§ **What you should do**
What is needed here is an exact repetition of the records below, beginning at the line that has "t0 = .fault f)" and stopping after the line that has "(i = .rdCname".

§ **Data**
---
-- ---------------------------------------------------------------- name elements

/-- NAME_TERM (spec/41_name_codec.md R152): END becomes P + 1 unless it is set, and the caller gets (ACC, END). CUR
becomes END (R157). An owner name goes to its question or record, whose first fixed field comes next
(spec/43_message_decoder.md R202, R203). A Cname completes its record (spec/42_rdata_codec.md R182), which joins its
section, and IDX grows by 1 (R204). That the caller's part happens in the terminator's own step, and the fields `ctl`,
`use` and `recd` that carry it, are the model's choice (DESIGN CHOICE, log 6). -/
def Obligations.NameTermReturnsTheName : Prop :=
  ∀ (s : State) (fin : Nat), fin = s.name.fin.getD (s.name.p + 1) →
    (s.use = .owner →
      exec .nameTerm s = .next { s with
        name := { s.name with fin := some fin }
        recd := { s.recd with name := s.name.acc }
        cur := fin
        ctl := if s.sect = .question then .qtype else .rtype }) ∧
    (s.use = .cname →
      exec .nameTerm s = .next { s with
        name := { s.name with fin := some fin }
        draft := s.draft.addRecord s.sect ⟨s.recd.name, s.recd.rtype, s.recd.rclass, s.recd.ttl, .cname s.name.acc⟩
        cur := fin
        idx := s.idx + 1
        ctl := .walk })

/-- NAME_LABEL (R153): the label of L bytes after the tag joins ACC and P moves past it; SLICE_TRUNC at P + 1 when the
body passes LEN; Capacity NAME at P when the name outgrows NAME_CAP, checked after the bounds. That ACC stays as it
was where Capacity NAME is raised is the model's choice (DESIGN CHOICE, log 20): the pseudocode appends the label
before it raises. -/
def Obligations.NameLabelAppendsTheLabel : Prop :=
  ∀ (s : State) (len : BitVec 6),
    (s.len < s.name.p + 1 + len.toNat →
      exec (.nameLabel len) s = .next (s.raise .decode (.malformed .sliceTrunc (s.name.p + 1)))) ∧
    (∀ lab : Label, lab.length = len.toNat → s.name.p + 1 + len.toNat ≤ s.len →
      s.ibuf.holds (s.name.p + 1) lab →
      ((∀ cap, s.params.nameCap = some cap → enclen (s.name.acc ++ [lab]) ≤ cap) →
        exec (.nameLabel len) s = .next { s with
          name := { s.name with acc := s.name.acc ++ [lab], p := s.name.p + 1 + len.toNat } }) ∧
      (∀ cap, s.params.nameCap = some cap → cap < enclen (s.name.acc ++ [lab]) →
        exec (.nameLabel len) s = .next (s.raise .decode (.capacity .name s.name.p))))

/-- NAME_EXT_01 and NAME_EXT_10 (R154): under REJECT the error EXT_TAG at P; under AS_LENGTH the label step with the
whole tag value as its length, 64..127 and 128..191. That ACC stays as it was where Capacity NAME is raised is the
model's choice (DESIGN CHOICE, log 20). -/
def Obligations.ExtendedTagsFollowThePolicy : Prop :=
  ∀ (s : State) (low : BitVec 6) (tag : Nat) (i : Instr),
    (i = .nameExt01 low ∧ tag = 64 + low.toNat) ∨ (i = .nameExt10 low ∧ tag = 128 + low.toNat) →
    (s.params.extTagPolicy = .reject →
      exec i s = .next (s.raise .decode (.malformed .extTag s.name.p))) ∧
    (s.params.extTagPolicy = .asLength → s.len < s.name.p + 1 + tag →
      exec i s = .next (s.raise .decode (.malformed .sliceTrunc (s.name.p + 1)))) ∧
    (s.params.extTagPolicy = .asLength →
      ∀ lab : Label, lab.length = tag → s.name.p + 1 + tag ≤ s.len → s.ibuf.holds (s.name.p + 1) lab →
      ((∀ cap, s.params.nameCap = some cap → enclen (s.name.acc ++ [lab]) ≤ cap) →
        exec i s = .next { s with
          name := { s.name with acc := s.name.acc ++ [lab], p := s.name.p + 1 + tag } }) ∧
      (∀ cap, s.params.nameCap = some cap → cap < enclen (s.name.acc ++ [lab]) →
        exec i s = .next (s.raise .decode (.capacity .name s.name.p))))

/-- NAME_PTR (R155): with its second byte missing the step enters NAME_UNTERM at P + 1; a target outside the message
is PTR_RANGE at P; after PTR_LIMIT pointers it is PTR_LIMIT at P; otherwise END becomes P + 2 unless it is set, HOPS
grows by 1 and P jumps to the absolute target. That END stays as it was where PTR_RANGE or PTR_LIMIT is raised is the
model's choice (DESIGN CHOICE, log 20): the pseudocode sets it before it raises. -/
def Obligations.NamePointerJumpsOrFails : Prop :=
  (∀ (s u : State) (t : Byte), s.engineState = some u → u.ctl = .name → u.ibuf.holds u.name.p [t] →
    192 ≤ t.toNat → u.len = u.name.p + 1 →
    step s = .next (u.raise .decode (.malformed .nameUnterm (u.name.p + 1)))) ∧
  (∀ (s : State) (off : BitVec 14),
    (s.len ≤ off.toNat →
      exec (.namePtr off) s = .next (s.raise .decode (.malformed .ptrRange s.name.p))) ∧
    (off.toNat < s.len → s.name.hops = s.params.ptrLimit →
      exec (.namePtr off) s = .next (s.raise .decode (.malformed .ptrLimit s.name.p))) ∧
    (off.toNat < s.len → s.name.hops < s.params.ptrLimit →
      exec (.namePtr off) s = .next { s with
        name := { s.name with
          fin := some (s.name.fin.getD (s.name.p + 2)), hops := s.name.hops + 1, p := off.toNat } }))

/-- The tag fetch (R151): at P = LEN the name is unterminated, and the failing position of a tag fetch is LEN itself in
every state the invariant allows. -/
def Obligations.TagFetchAtLenIsUnterminated : Prop :=
  ∀ s u : State, s.engineState = some u → u.ctl = .name → u.len ≤ u.name.p →
    step s = .next (u.raise .decode (.malformed .nameUnterm u.name.p)) ∧ (u.Inv → u.name.p = u.len)

/-- FRAME of the five name rows: a next state keeps the parameters, both buffers byte by byte, the host's side,
IN_LEN, OUT_LEN, LEN, the counts, SECT, OPOS and the encoder's output; either no error was entered and MSG, STATUS,
ERR_POS and PHASE are kept too, or the error entry wrote them and nothing else changed. NAME_TERM returns the name, so
it may also write CUR, IDX, the record and the message being built; the other four, without an error, write the name
registers only. That an error leaves END and ACC as they were (log 20), and that MSG keeps its value while a DECODE
runs (log 22), are the model's choices (DESIGN CHOICE). -/
def Obligations.NameElementFrame : Prop :=
  ∀ (i : Instr) (s t : State) (len low : BitVec 6) (off : BitVec 14),
    (i = .nameTerm ∨ i = .nameLabel len ∨ i = .nameExt01 low ∨ i = .nameExt10 low ∨ i = .namePtr off) →
    exec i s = .next t →
    (t.params = s.params ∧ t.host = s.host ∧ t.seen = s.seen ∧ t.inLen = s.inLen ∧ t.outLen = s.outLen ∧
      t.len = s.len ∧ t.qd = s.qd ∧ t.an = s.an ∧ t.ns = s.ns ∧ t.ar = s.ar ∧ t.sect = s.sect ∧
      t.opos = s.opos ∧ t.out = s.out ∧ t.use = s.use ∧
      (∀ a, t.ibuf.read a = s.ibuf.read a) ∧ (∀ a, t.obuf.read a = s.obuf.read a)) ∧
    ((∃ e, t = s.raise .decode e) ∨
      (t.msg = s.msg ∧ t.status = s.status ∧ t.errPos = s.errPos ∧ t.phase = s.phase ∧
        (i ≠ .nameTerm → t = { s with name := t.name })))

-- ---------------------------------------------------------------- record data

/-- RD_A and RD_OPAQUE (spec/42_rdata_codec.md R181, R183): RDLENGTH raw bytes at CUR become A(bytes) or Opaque(bytes),
whatever RDLENGTH is; SLICE_TRUNC at CUR when they pass LEN; Capacity RDATA at CUR beyond RDATA_CAP, checked after the
bounds. The record joins the end of the list of the section at hand and no other list (spec/43_message_decoder.md R204),
and CUR moves past the data. That the record carries the instruction's own TYPE, whatever the TYPE register holds, is the
model's choice (DESIGN CHOICE, log 16), and so is that the record joins its section in this very step, with the field `ctl`
(DESIGN CHOICE, log 6). -/
def Obligations.RawRecordDataIsCopied : Prop :=
  (∀ (m : Message) (r : ResourceRecord),
    m.addRecord .answer r = { m with answers := m.answers ++ [r] } ∧
    m.addRecord .authority r = { m with authority := m.authority ++ [r] } ∧
    m.addRecord .additional r = { m with additional := m.additional ++ [r] }) ∧
  ∀ (s : State) (i : Instr) (t : U16) (variant : Bytes → RData),
    (i = .rdA ∧ t = 0x0001#16 ∧ variant = RData.a) ∨ (i = .rdOpaque t ∧ variant = RData.opaq) →
    (s.len < s.cur + s.recd.rdlen.toNat →
      exec i s = .next (s.raise .decode (.malformed .sliceTrunc s.cur))) ∧
    (∀ b : Bytes, b.length = s.recd.rdlen.toNat → s.cur + s.recd.rdlen.toNat ≤ s.len → s.ibuf.holds s.cur b →
      ((∀ cap, s.params.rdataCap = some cap → s.recd.rdlen.toNat ≤ cap) →
        exec i s = .next { s with
          draft := s.draft.addRecord s.sect ⟨s.recd.name, t, s.recd.rclass, s.recd.ttl, variant b⟩
          cur := s.cur + s.recd.rdlen.toNat
          idx := s.idx + 1
          ctl := .walk }) ∧
      (∀ cap, s.params.rdataCap = some cap → cap < s.recd.rdlen.toNat →
        exec i s = .next (s.raise .decode (.capacity .rdata s.cur))))

/-- RD_CNAME (R182): the name decoder starts at CUR over the whole IBUF with HOPS 0. To its end: when DEC_NAME at CUR
gives (n, q), the machine comes to the state in which the record with Cname(n) has joined its section and CUR is q; when it
raises an error, the command ends with that error; when it reads an unwritten byte, the run ends in the model fault (log 5).
RDLENGTH takes no part. The model's choices in it (DESIGN CHOICE): TYPE 5 is written to the record, whatever the TYPE
register holds (log 16); the run is by the model's own steps (log 6) and with an empty host list (log 2). -/
def Obligations.CnameRecordRunsToItsName : Prop :=
  ∀ s : State,
    exec .rdCname s = .next { s with
      recd := { s.recd with rtype := 0x0005#16 }
      name := { p := s.cur, fin := none, hops := 0, acc := [] }
      use := .cname
      ctl := .name } ∧
    (s.phase = .busy → s.host = [] → ∃ k t0, exec .rdCname s = .next t0 ∧
      match decName s.input s.cur with
      | none => False
      | some (.ok (n, q)) => ∃ t, runSteps k t0 = .next t ∧
          t.draft = s.draft.addRecord s.sect ⟨s.recd.name, 0x0005#16, s.recd.rclass, s.recd.ttl, .cname n⟩ ∧
          t.cur = q ∧ t.idx = s.idx + 1 ∧ t.ctl = .walk ∧ t.phase = .busy ∧ t.sect = s.sect
      | some (.err e) => ∃ t, runSteps k t0 = .next t ∧ t.phase = .idle ∧ t.msg = none ∧
          t.status = statusFailure e ∧ t.errPos.toNat = errPosition e % 65536
      | some (.fault f) => runSteps k t0 = .fault f)

/-- FRAME of the three record-data rows: a next state keeps the parameters, both buffers byte by byte, the host's
side, IN_LEN, OUT_LEN, LEN, the counts, SECT, OPOS, the encoder's output and the message's id, flags and questions;
either no error was entered and MSG, STATUS, ERR_POS and PHASE are kept too, or the error entry wrote them and nothing
else changed. RD_A and RD_OPAQUE keep the name registers; RD_CNAME keeps CUR, IDX and the message being built. That
MSG keeps its value while a DECODE runs is the model's choice (DESIGN CHOICE, log 22). -/
def Obligations.RecordDataFrame : Prop :=
  ∀ (i : Instr) (s t : State) (rt : U16),
    (i = .rdA ∨ i = .rdCname ∨ i = .rdOpaque rt) → exec i s = .next t →
    (t.params = s.params ∧ t.host = s.host ∧ t.seen = s.seen ∧ t.inLen = s.inLen ∧ t.outLen = s.outLen ∧
      t.len = s.len ∧ t.qd = s.qd ∧ t.an = s.an ∧ t.ns = s.ns ∧ t.ar = s.ar ∧ t.sect = s.sect ∧
      t.opos = s.opos ∧ t.out = s.out ∧ t.draft.id = s.draft.id ∧ t.draft.flags = s.draft.flags ∧
      t.draft.questions = s.draft.questions ∧
      (∀ a, t.ibuf.read a = s.ibuf.read a) ∧ (∀ a, t.obuf.read a = s.obuf.read a)) ∧
    ((∃ e, t = s.raise .decode e) ∨
      (t.msg = s.msg ∧ t.status = s.status ∧ t.errPos = s.errPos ∧ t.phase = s.phase ∧
        (i ≠ .rdCname → t.name = s.name ∧ t.recd = s.recd ∧ t.use = s.use) ∧
        (i = .rdCname → t.cur = s.cur ∧ t.idx = s.idx ∧ t.draft = s.draft)))

-- ---------------------------------------------------------------- commands

/-- NOP (spec/45_host_commands.md R241): nothing changes, in either phase; a host write to CMD of a word whose low byte
is 0 is one (R240), and the step that takes it only takes the write off the host's program. -/
def Obligations.NopChangesNothing : Prop :=
  (∀ (x : BitVec 24) (s : State), exec (.cmdNop x) s = .next s) ∧
  (∀ (s : State) (v : U32) (rest : List HostEvent), v.toNat % 256 = 0 →
    s.host = .bus (.write 0x00#18 .w32 v) :: rest → step s = .next { s with host := rest })

/-- A CMD write while BUSY is ignored (R245): it starts no command, changes no state and is not queued. -/
def Obligations.CommandWhileBusyIsIgnored : Prop :=
  ∀ (s : State) (v : U32) (rest : List HostEvent), s.phase = .busy →
    s.host = .bus (.write 0x00#18 .w32 v) :: rest → step s = .next { s with host := rest }

/-- Acceptance of DECODE while IDLE (R242, the acceptance part): LEN is latched from IN_LEN, CUR is 0, PHASE is BUSY,
STATUS is BUSY alone; IBUF, OBUF, MSG, IN_LEN, OUT_LEN and ERR_POS keep their values. That MSG keeps its value, now
BUSY, is the model's choice (DESIGN CHOICE, log 22). -/
def Obligations.DecodeIsAccepted : Prop :=
  ∀ (s : State) (x : BitVec 24), s.phase = .idle →
    ∃ t, exec (.cmdDecode x) s = .next t ∧ t.len = s.inLen.toNat ∧ t.cur = 0 ∧ t.phase = .busy ∧
      t.status = 0x00000001#32 ∧ t.ibuf = s.ibuf ∧ t.obuf = s.obuf ∧ t.msg = s.msg ∧ t.inLen = s.inLen ∧
      t.outLen = s.outLen ∧ t.errPos = s.errPos ∧ t.params = s.params

/-- Acceptance of ENCODE while IDLE (R243, the acceptance part). That OBUF keeps its value, now BUSY, is the model's
choice (DESIGN CHOICE, log 7). -/
def Obligations.EncodeIsAccepted : Prop :=
  ∀ (s : State) (x : BitVec 24), s.phase = .idle →
    ∃ t, exec (.cmdEncode x) s = .next t ∧ t.phase = .busy ∧ t.opos = 0 ∧
      t.status = 0x00000001#32 ∧ t.ibuf = s.ibuf ∧ t.obuf = s.obuf ∧ t.msg = s.msg ∧ t.inLen = s.inLen ∧
      t.outLen = s.outLen ∧ t.errPos = s.errPos ∧ t.params = s.params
---
§ **Answer area**
      | some (.fault f) => runSteps k t0 = .fault f)

/-- FRAME of the three record-data rows: a next state keeps the parameters, both buffers byte by byte, the host's
side, IN_LEN, OUT_LEN, LEN, the counts, SECT, OPOS, the encoder's output and the message's id, flags and questions;
either no error was entered and MSG, STATUS, ERR_POS and PHASE are kept too, or the error entry wrote them and nothing
else changed. RD_A and RD_OPAQUE keep the name registers; RD_CNAME keeps CUR, IDX and the message being built. That
MSG keeps its value while a DECODE runs is the model's choice (DESIGN CHOICE, log 22). -/
def Obligations.RecordDataFrame : Prop :=
  ∀ (i : Instr) (s t : State) (rt : U16),
    (i = .rdA ∨ i = .rdCname ∨ i = .rdOpaque rt) → exec i s = .next t →
    (t.params = s.params ∧ t.host = s.host ∧ t.seen = s.seen ∧ t.inLen = s.inLen ∧ t.outLen = s.outLen ∧
      t.len = s.len ∧ t.qd = s.qd ∧ t.an = s.an ∧ t.ns = s.ns ∧ t.ar = s.ar ∧ t.sect = s.sect ∧
      t.opos = s.opos ∧ t.out = s.out ∧ t.draft.id = s.draft.id ∧ t.draft.flags = s.draft.flags ∧
      t.draft.questions = s.draft.questions ∧
      (∀ a, t.ibuf.read a = s.ibuf.read a) ∧ (∀ a, t.obuf.read a = s.obuf.read a)) ∧
    ((∃ e, t = s.raise .decode e) ∨
      (t.msg = s.msg ∧ t.status = s.status ∧ t.errPos = s.errPos ∧ t.phase = s.phase ∧
        (i ≠ .rdCname → t.name = s.name ∧ t.recd = s.recd ∧ t.use = s.use) ∧
        (i = .rdCname → t.cur = s.cur ∧ t.idx = s.idx ∧ t.draft = s.draft)))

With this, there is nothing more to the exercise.